最近だとネットで見かける記事に、「オールドメディア」という単語が普通に登場するようになったようです。なかなかに興味深い変化です。そういえば、著者自身も最近、周囲の人がオールドメディア離れを起こしているのを目撃する機会が増えているのですが、こうした傾向は加速するのでしょうか、そしてそれを止めるためには何が必要なのでしょうか。
目次
今年の選挙の前後で潮目が変わったネットとオールドメディアの力関係
以前からしばしば報告している通り、著者自身は普段からさまざまな会合に参加し、(業界は申し上げられませんが)さまざまな企業のマネージャー、部長、執行役員クラスの方々とお会いします。
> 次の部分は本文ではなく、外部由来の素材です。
/-- The command that a write to a register spells does what the register's owner does with the write (R187). -/
theorem exec_commandOfWrite_addr (r : Register) (w : Word) (s : State) :
    exec (commandOfWrite r.addr w) s = hostWrite r.addr (registerOp r w) s := by
  unfold commandOfWrite
  rw [Register.ofAddr_addr]
  cases r
  case mode =>
    simp only
    split
    case h_3 => exact exec_registerWrite_addr .mode w s
    all_goals next h => exact exec_eq_hostWrite .mode rfl (fun t => by simp only [registerOp, modeOp, h]; rfl) s
  case softrst =>
    simp only
    split
    · next h => exact exec_eq_hostWrite .softrst rfl (fun t => by rw [h]; rfl) s
    · exact exec_registerWrite_addr .softrst w s
  case tbctl =>
    simp only
    split
    case h_4 h1 h2 h3 => exact exec_eq_hostWrite .tbctl rfl (fun t => by simp only [registerOp, tbctlOp]; rfl) s
    all_goals next h => exact exec_eq_hostWrite .tbctl rfl (fun t => by simp only [registerOp, tbctlOp, h]; rfl) s
  case frzctl =>
    simp only
    split
    case h_3 => exact exec_registerWrite_addr .frzctl w s
    all_goals next h => exact exec_eq_hostWrite .frzctl rfl (fun t => by simp only [registerOp, frzctlOp, h]; rfl) s
  case rfxcmd =>
    simp only
    split
    case h_4 => exact exec_registerWrite_addr .rfxcmd w s
    all_goals next h => exact exec_eq_hostWrite .rfxcmd rfl (fun t => by simp only [registerOp, rfxcmdOp, h]; rfl) s
  case scmd =>
    simp only
    split
    case h_7 => exact exec_registerWrite_addr .scmd w s
    all_goals next h => exact exec_eq_hostWrite .scmd rfl (fun t => by simp only [registerOp, scmdOp, h]; rfl) s
  case tcmd =>
    simp only
    split
    case h_4 => exact exec_registerWrite_addr .tcmd w s
    all_goals next h => exact exec_eq_hostWrite .tcmd rfl (fun t => by simp only [registerOp, tcmdOp, h]; rfl) s
  case errflag => exact exec_eq_hostWrite .errflag rfl (fun _ => rfl) s
  case ack g => exact exec_eq_hostWrite (.ack g) rfl (fun _ => rfl) s
  case gflush => exact exec_eq_hostWrite .gflush rfl (fun _ => rfl) s
  case delen => exact exec_eq_hostWrite .delen rfl (fun _ => rfl) s
  case hostset i => exact exec_eq_hostWrite (.hostset i) rfl (fun _ => rfl) s
  case hostclr i => exact exec_eq_hostWrite (.hostclr i) rfl (fun _ => rfl) s
  all_goals exact exec_registerWrite_addr _ w s

theorem commandOfWrite_unmapped {a : Addr} (h : Register.ofAddr a = none) (w : Word) :
    commandOfWrite a w = .registerWrite a w := by
  unfold commandOfWrite
  rw [h]

theorem exec_registerWrite_eq_commandOfWrite (a : Addr) (w : Word) (s : State) :
    exec (.registerWrite a w) s = exec (commandOfWrite a w) s := by
  cases h : Register.ofAddr a with
  | none => rw [commandOfWrite_unmapped h]
  | some r => rw [← Register.addr_of_ofAddr h, exec_registerWrite_addr, exec_commandOfWrite_addr]

/-- The registers of type R (Section 10.2). -/
def readOnly : Register → Bool
  | .id | .refcode | .next | .win _ | .gattn | .gpres | .gstat _ | .tbstat | .time _ | .epoch | .lasterr
  | .inlvl _ | .insup _ | .outdrv _ | .outclm _ | .rfxst _ | .sstat | .scount => true
  | _ => false

theorem registerOp_readOnly {r : Register} (h : readOnly r = true) (w : Word) (s : State) :
    registerOp r w s = .error .readonly := by
  cases r
  case id | refcode | next | win | gattn | gpres | gstat | tbstat | time | epoch | lasterr | inlvl | insup
    | outdrv | outclm | rfxst | sstat | scount => rfl
  all_goals cases h

/-- The addresses of type R in the map. -/
theorem exists_readOnly_of_addr : ∀ a : Addr,
    a ∈ [0x00#8, 0x05, 0x06, 0x1C, 0x1D, 0x31, 0x32, 0x33, 0x34, 0x35, 0x3C, 0x62, 0x63] ∨
      (0x08 ≤ a ∧ a ≤ 0x0F) ∨ (0x20 ≤ a ∧ a ≤ 0x28) ∨ (0x40 ≤ a ∧ a ≤ 0x4B) ∨ (0x59 ≤ a ∧ a ≤ 0x5C) →
    (Register.ofAddr a).any readOnly = true := by decide +kernel

/-- The addresses that the map does not list. -/
theorem ofAddr_eq_none_of_gap : ∀ a : Addr,
    (0x1E ≤ a ∧ a ≤ 0x1F) ∨ (0x29 ≤ a ∧ a ≤ 0x2F) ∨ (0x51 ≤ a ∧ a ≤ 0x57) ∨ (0x5D ≤ a ∧ a ≤ 0x5F) ∨
      (0x67 ≤ a ∧ a ≤ 0x6F) ∨ (0x73 ≤ a ∧ a ≤ 0x7F) ∨ 0x90 ≤ a →
    Register.ofAddr a = none := by decide +kernel

/-- The codes of the command registers that spell no command (R98, R118, R152, R170, R174, R195). -/
theorem commandRegister_codes (w : Word) (s : State) :
    (w.toNat / 2 % 4 = 0 → modeOp w s = .ok s) ∧ (w.toNat / 2 % 4 = 3 → modeOp w s = .error .range) ∧
    (w.toNat = 0 → softrstOp w s = .ok s) ∧ (1 < w.toNat → softrstOp w s = .error .range) ∧
    (w.toNat % 4 = 0 → frzctlOp w s = .ok s) ∧ (w.toNat % 4 = 3 → frzctlOp w s = .error .range) ∧
    (w.toNat / 256 % 4 = 0 → rfxcmdOp w s = .error .range) ∧
    (w.toNat % 8 = 0 ∨ w.toNat % 8 = 7 → scmdOp w s = .error .range) ∧
    (w.toNat % 4 = 0 → tcmdOp w s = .error .range) := by
  have h12 : (w.extractLsb' 1 2).toNat = w.toNat / 2 % 4 := toNat_field w 1 2
  have h02 : (w.extractLsb' 0 2).toNat = w.toNat % 4 := by rw [toNat_field, pow_zero, Nat.div_one]; rfl
  have h82 : (w.extractLsb' 8 2).toNat = w.toNat / 256 % 4 := toNat_field w 8 2
  have h03 : (w.extractLsb' 0 3).toNat = w.toNat % 8 := by rw [toNat_field, pow_zero, Nat.div_one]; rfl
  refine ⟨fun h => ?_, fun h => ?_, fun h => ?_, fun h => ?_, fun h => ?_, fun h => ?_, fun h => ?_, fun h => ?_,
    fun h => ?_⟩
  · simp only [modeOp, h12, h]
  · simp only [modeOp, h12, h]
  · exact if_pos (BitVec.eq_of_toNat_eq h)
  · have h0 : w ≠ 0 := by rintro rfl; exact absurd h (by decide)
    have h1 : w ≠ 1 := by rintro rfl; exact absurd h (by decide)
    simp only [softrstOp, h0, h1, if_false]
  · simp only [frzctlOp, h02, h]
  · simp only [frzctlOp, h02, h]
  · simp only [rfxcmdOp, h82, h]
  · rcases h with h | h
    · simp only [scmdOp, h03, h]
    · simp only [scmdOp, h03, h]
  · simp only [tcmdOp, h02, h]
また、(実名は申し上げられませんが)さまざまな立場の方々と会食をすることもあります。
こうしたなかで、ちょっとした気づきがあります。
ビジネス上でお会いする人たち、ひと昔前までであれば情報源は新聞(とくに国の名前と経済を組み合わせたメディア)、あるいは宴席の雑談の会話はテレビのドラマなどが多かったのですが、最近、こうした傾向に大きな変化が生じているように思えてなりません。
やはり、10月の衆院選、あるいは11月の兵庫県知事選挙あたりから、明らかに潮目が変わりました。
先月のとある会合では、お会いした人たちからは誰からもとなく「年収の壁」問題への言及が始まり、著者自身も(いちおう)公認会計士だという事情もあって、日本の所得税法の仕組みを解説したところ、好評を博しました(これに関しては昨日の『否が応でもSNSと付き合わなければならない時代到来』もご参照ください)。
また、同じく先月、とある人(年齢的にギリギリ50代の方)と会食をしたところ、おもむろに「私は最近、これで情報収集をしていると切り出し、スマートフォン(iPhone)を取り出し、X(旧ツイッター)のアプリを立ち上げて見せてくれました。
さらには、著者自身の自宅の近所で、某新聞を購読していたはずの高齢者のご家庭に、先日から新聞が届けられなくなっているのにも気づきました。新聞配達のお兄さんがそのお宅を素通りしているのです。これについて、とある機会にそのお宅のご主人と立ち話をしたところ、このご主人はこうおっしゃったのです。
「いまだとネットがあるでしょ?新聞なんて重いし嵩張るしゴミになるだけだしね。思い切って新聞、解約しちゃった」。
どれも、ちょっとした衝撃でした。著者自身、「日本の中高年は新聞やテレビが大好きで、ネットなどほとんど目にしない」、などと勝手に思い込んでいたからです。
「正確さなら新聞、早さならテレビ」
当ウェブサイトでは普段から、「ネットの威力」、「オールドメディアの限界」を説いているわけですが、著者自身の目に見える範囲でオールドメディアの影響力が急落し始めているのを見ると、やはり、その変化が各所に及んでいるのではないか、という気がしてなりません。
冷静に考えてみたら、それも当然です。
新聞だと、情報が紙に書かれているため、小さな文字が見え辛いご高齢の方にとって、「スワイプして拡大する」ということなどできません。せいぜい虫眼鏡やルーペで文字を拡大するのが関の山であって、それを探すのも億劫です。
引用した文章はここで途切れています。